* _Directions_: Across the entries below, how many lines have the string "there" in them? Reply with only the number.

(Collected data entries)
-- ==== Sys2Proof/Tests/Slice0.lean ====
section
/-!
SUPPORT. Tests. Words of the opcode table and of ISA_SPEC.md R45 to R52, and what they decode to; instructions that are not legal words; single
steps whose results are worked in the spec or follow from its tables by hand; and, for the statements of Certificates/Slice0, states and
operands that meet their hypotheses.
-/
namespace Sys2Proof.Tests
open Sys2Proof.Machine
set_option Elab.async false

/-! States to test on. -/
/-- A device with one wave of 32 lanes, alone in its group, that issues. -/
def base : State := { placedState State.reset with cur := some (0, 0) }
def withWave (s : State) (f : Wave → Wave) : State := putWave s 0 (f (waveAt s 0))
def withSplit (s : State) (f : Split → Split) : State := withWave s fun w => putSplit w 0 (f (getSplit w 0))
def withGroup (s : State) (f : Group → Group) : State := putGroup s 0 (f (groupAt s 0))
def withLaunch (s : State) (f : Launch → Launch) : State := putLaunch s 0 (f (launchAt s 0))
def withBlock (s : State) (f : List Nat → List Nat) : State := withLaunch s fun l => { l with block := f l.block }
def withIsland (s : State) (f : Island → Island) : State := putIsland s 0 (f (islandAt s 0))
def withDev (s : State) (f : Device → Device) : State := putDev s (f s.dev)
/-- The same wave, privileged (R52, R355). -/
def priv : State := withBlock base fun b => recPut b 0 4 0x10
/-- Scalar register n holds v. -/
def withSca (s : State) (n v : Nat) : State := withWave s fun w => sset w n (BitVec.ofNat 64 v)
def withMode (s : State) (m : Nat) : State := withSplit s fun x => { x with mode := BitVec.ofNat 32 m }
/-- Vector register g n holds v in every lane. -/
def withVec (s : State) (n : Nat) (v : Nat → Nat) : State := withWave s fun w => writeRow w n (BitVec.allOnes 128) fun l => BitVec.ofNat 32 (v l)
/-- What an instruction leaves, if it goes on. -/
def after (i : Instr) (s : State) : Option State := match exec i s with
  | .next t => some t
  | _ => none
/-- A value of the issuing wave afterwards. -/
def waveOf {α : Type} (i : Instr) (s : State) (f : Wave → α) : Option α := (after i s).map fun t => f (waveAt t 0)
def lane0 (n : Nat) (w : Wave) : Nat := (vget w (getSplit w 0).frame n 0).toNat

/-! Words of the opcode table. -/
/-- Every word decodes to the instruction beside it. -/
def decodesTo (l : List (Nat × Instr)) : Bool := l.all fun p => decodeTableWord 32 p.1 == some p.2
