-- ==== Sys2Proof/Machine/Ops.lean ====
section
/-! DEFINITION. The named operations over registers, memory, the pc and the exit report. Every read and write
of a register goes through `readReg` and `writeReg`, every access of memory through the bounds check of R45,
every end of an instruction through `retire`, and every exit through `takeExit`. -/

namespace Sys2Proof.Machine

/-- The outcome of a step or of a meaning. -/
abbrev Result := Host.Outcome State Fault Refusal

/-! ## Registers (R20, R21, R116) -/

/-- `x[r]`: register 0 reads 0 (R21). -/
def State.readReg (s : State) (r : Reg) : Word :=
  if r = 0 then 0 else s.x[r.val - 1]'(by omega)

/-- `x[r] <- v`: a write to register 0 is discarded, never an error (R21, R116). -/
def State.writeReg (s : State) (r : Reg) (v : Word) : State :=
  if r = 0 then s else { s with x := s.x.set (r.val - 1) v (by omega) }

/-! ## The end of a step -/

/-- WRITEBACK and ADVANCE of a step that completes: the pc of the next step, and the report `stepped` (R118, R121). -/
def State.retire (s : State) (next : Word) : State := { s with pc := next, exit := none }

/-- The implicit advance: pc + 4, modulo 2^64 (R24, R118). -/
def State.nextPc (s : State) : Word := s.pc + 4

/-- `x[rd] <- v` and the implicit advance: how every instruction that only computes a register ends (R116, R118). -/
def finish (rd : Reg) (v : Word) (s : State) : Result :=
  .next ((s.writeReg rd v).retire s.nextPc)

/-- TAKING AN EXIT, the one way a step ends in `raise InvalidOpcode`, `raise NotImplemented` or `raise Syscall`:
the exit is reported, and no register, no byte of memory and not the pc changes (R220, R226); nothing is saved,
no mode changes and control goes to no guest address (R230); the core is IDLE and may be stepped again (R121). -/
def takeExit (e : VmExit) (s : State) : Result := .next { s with exit := some e }

/-- The return from an exit: there is no trap-return instruction; the host writes the pc of the next step, and
stepping goes on from there (R231, R233). -/
def State.resumeAt (s : State) (next : Word) : State := { s with pc := next, exit := none }

/-! ## Memory (R26, R40 to R45) -/

/-- What an address that no cell lists reads as: memory at construction is all zero (R251). -/
def unlistedByte : Byte := 0

/-- The byte that the cells hold at an address. -/
def readCells (cells : List Host.Cell) (a : Nat) : Byte :=
  match cells with
  | [] => unlistedByte
  | (k, v) :: rest => if a = k then v else readCells rest a

/-- A cell put before others, unless it would hold what an unlisted address reads as. -/
def consCell (a : Nat) (b : Byte) (rest : List Host.Cell) : List Host.Cell :=
  if b = unlistedByte then rest else (a, b) :: rest

/-- Write one byte, keeping the cells in rising order and free of unlisted bytes. -/
def writeCells (cells : List Host.Cell) (a : Nat) (b : Byte) : List Host.Cell :=
  match cells with
  | [] => consCell a b []
  | (k, v) :: rest =>
    if a < k then consCell a b ((k, v) :: rest)
    else if a = k then consCell a b rest
    else (k, v) :: writeCells rest a b

/-- `mem[a]`. -/
def Memory.byte (m : Memory) (a : Nat) : Byte := readCells m.cells a

/-- `mem[a] <- b`; no bounds check here. -/
def Memory.setByte (m : Memory) (a : Nat) (b : Byte) : Memory := { m with cells := writeCells m.cells a b }

/-- The `n` bytes from `a`, lowest address first. -/
def Memory.bytes (m : Memory) (a n : Nat) : List Byte :=
  match n with
  | 0 => []
  | n + 1 => m.byte a :: m.bytes (a + 1) n

/-- Write a list of bytes from `a` up. -/
def Memory.setBytes (m : Memory) (a : Nat) (bs : List Byte) : Memory :=
  match bs with
  | [] => m
  | b :: rest => (m.setByte a b).setBytes (a + 1) rest

/-- The canonical form: addresses strictly rising, no cell equal to an unlisted byte, every cell inside memory. -/
abbrev Memory.wf (m : Memory) : Prop :=
  m.cells.Pairwise (fun c d => c.1 < d.1) ∧ ∀ c ∈ m.cells, c.2 ≠ unlistedByte ∧ c.1 < m.size

/-- What every reachable state satisfies: memory in its canonical form and MEM_SIZE in the range of D1. -/
abbrev State.wf (s : State) : Prop := s.mem.wf ∧ 4 ≤ s.mem.size ∧ s.mem.size < 2 ^ 63

/-- The bounds check (R45): the whole range lies inside memory, the sum taken in unbounded integers (D7). -/
def Memory.inside (m : Memory) (addr : Word) (n : Nat) : Bool := addr.toNat + n ≤ m.size

/-- The unsigned integer that bytes spell, the first the least significant (R41, R42). -/
def leValue (bs : List Byte) : Nat :=
  match bs with
  | [] => 0
  | b :: rest => b.toNat + 256 * leValue rest

/-- The low `n` bytes of a value, the least significant first: byte i is v[8i+7 : 8i] (R43). -/
def leBytes (n : Nat) (v : Word) : List Byte :=
  match n with
  | 0 => []
  | n + 1 => v.extractLsb' 0 8 :: leBytes n (v >>> 8)

/-- `read(addr, len)` (R40): a copy of `len` bytes, or the bounds violation. -/
def Memory.read (m : Memory) (addr : Word) (len : Nat) : Except Fault (List Byte) :=
  if m.inside addr len then .ok (m.bytes addr.toNat len) else .error (.boundsViolation addr len)

/-- `write(addr, bytes)` (R40): the bytes copied in, or the bounds violation with nothing written. -/
def Memory.write (m : Memory) (addr : Word) (bs : List Byte) : Except Fault Memory :=
  if m.inside addr bs.length then .ok (m.setBytes addr.toNat bs) else .error (.boundsViolation addr bs.length)

/-- `MemRead(addr, n)` (R42): the unsigned integer of the `n` bytes, little-endian; no alignment requirement (R46). -/
def memRead (m : Memory) (addr : Word) (n : Nat) : Except Fault Nat :=
  match m.read addr n with
  | .ok bs => .ok (leValue bs)
  | .error f => .error f

/-- `MemWrite(addr, n, v)` (R43): the low `n` bytes of `v` stored little-endian; no alignment requirement (R46). -/
def memWrite (m : Memory) (addr : Word) (n : Nat) (v : Word) : Except Fault Memory :=
  m.write addr (leBytes n v)

/-! ## Fetch (R111) -/

/-- FETCH: `word <- MemRead(pc, 4)`, at any alignment (R47), from memory as it is at the start of the step (R55). -/
def fetchWord (s : State) : Except Fault InstrWord :=
  match memRead s.mem s.pc 4 with
  | .ok v => .ok (BitVec.ofNat 32 v)
  | .error f => .error f

end Sys2Proof.Machine
end

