-- ==== Sys2Proof/Machine/AluReg.lean ====
section
/-! DEFINITION. The ten register-register instructions of opcode 0110011 (`47_alu_register.md` R184 to R194): read x[rs1]
and x[rs2] as they were before the step, write x[rd], pc + 4. -/

namespace Sys2Proof.Machine

/-- ADD (R185: modulo 2^64). -/
def execAdd (rd rs1 rs2 : Reg) (s : State) : Result :=
  finish rd (s.readReg rs1 + s.readReg rs2) s

/-- SUB (R186: modulo 2^64). -/
def execSub (rd rs1 rs2 : Reg) (s : State) : Result :=
  finish rd (s.readReg rs1 - s.readReg rs2) s

/-- SLL (R187). -/
def execSll (rd rs1 rs2 : Reg) (s : State) : Result :=
  finish rd (s.readReg rs1 <<< amount6 (s.readReg rs2)) s

/-- SLT (R188). -/
def execSlt (rd rs1 rs2 : Reg) (s : State) : Result :=
  finish rd (boolWord (condLt (s.readReg rs1) (s.readReg rs2))) s

/-- SLTU (R189). -/
def execSltu (rd rs1 rs2 : Reg) (s : State) : Result :=
  finish rd (boolWord (condLtu (s.readReg rs1) (s.readReg rs2))) s

/-- XOR (R190). -/
def execXor (rd rs1 rs2 : Reg) (s : State) : Result :=
  finish rd (s.readReg rs1 ^^^ s.readReg rs2) s

/-- SRL (R191). -/
def execSrl (rd rs1 rs2 : Reg) (s : State) : Result :=
  finish rd (s.readReg rs1 >>> amount6 (s.readReg rs2)) s

/-- SRA (R192). -/
def execSra (rd rs1 rs2 : Reg) (s : State) : Result :=
  finish rd ((s.readReg rs1).sshiftRight (amount6 (s.readReg rs2))) s

/-- OR (R193). -/
def execOr (rd rs1 rs2 : Reg) (s : State) : Result :=
  finish rd (s.readReg rs1 ||| s.readReg rs2) s

/-- AND (R194). -/
def execAnd (rd rs1 rs2 : Reg) (s : State) : Result :=
  finish rd (s.readReg rs1 &&& s.readReg rs2) s


end Sys2Proof.Machine
end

* _Solution_: 2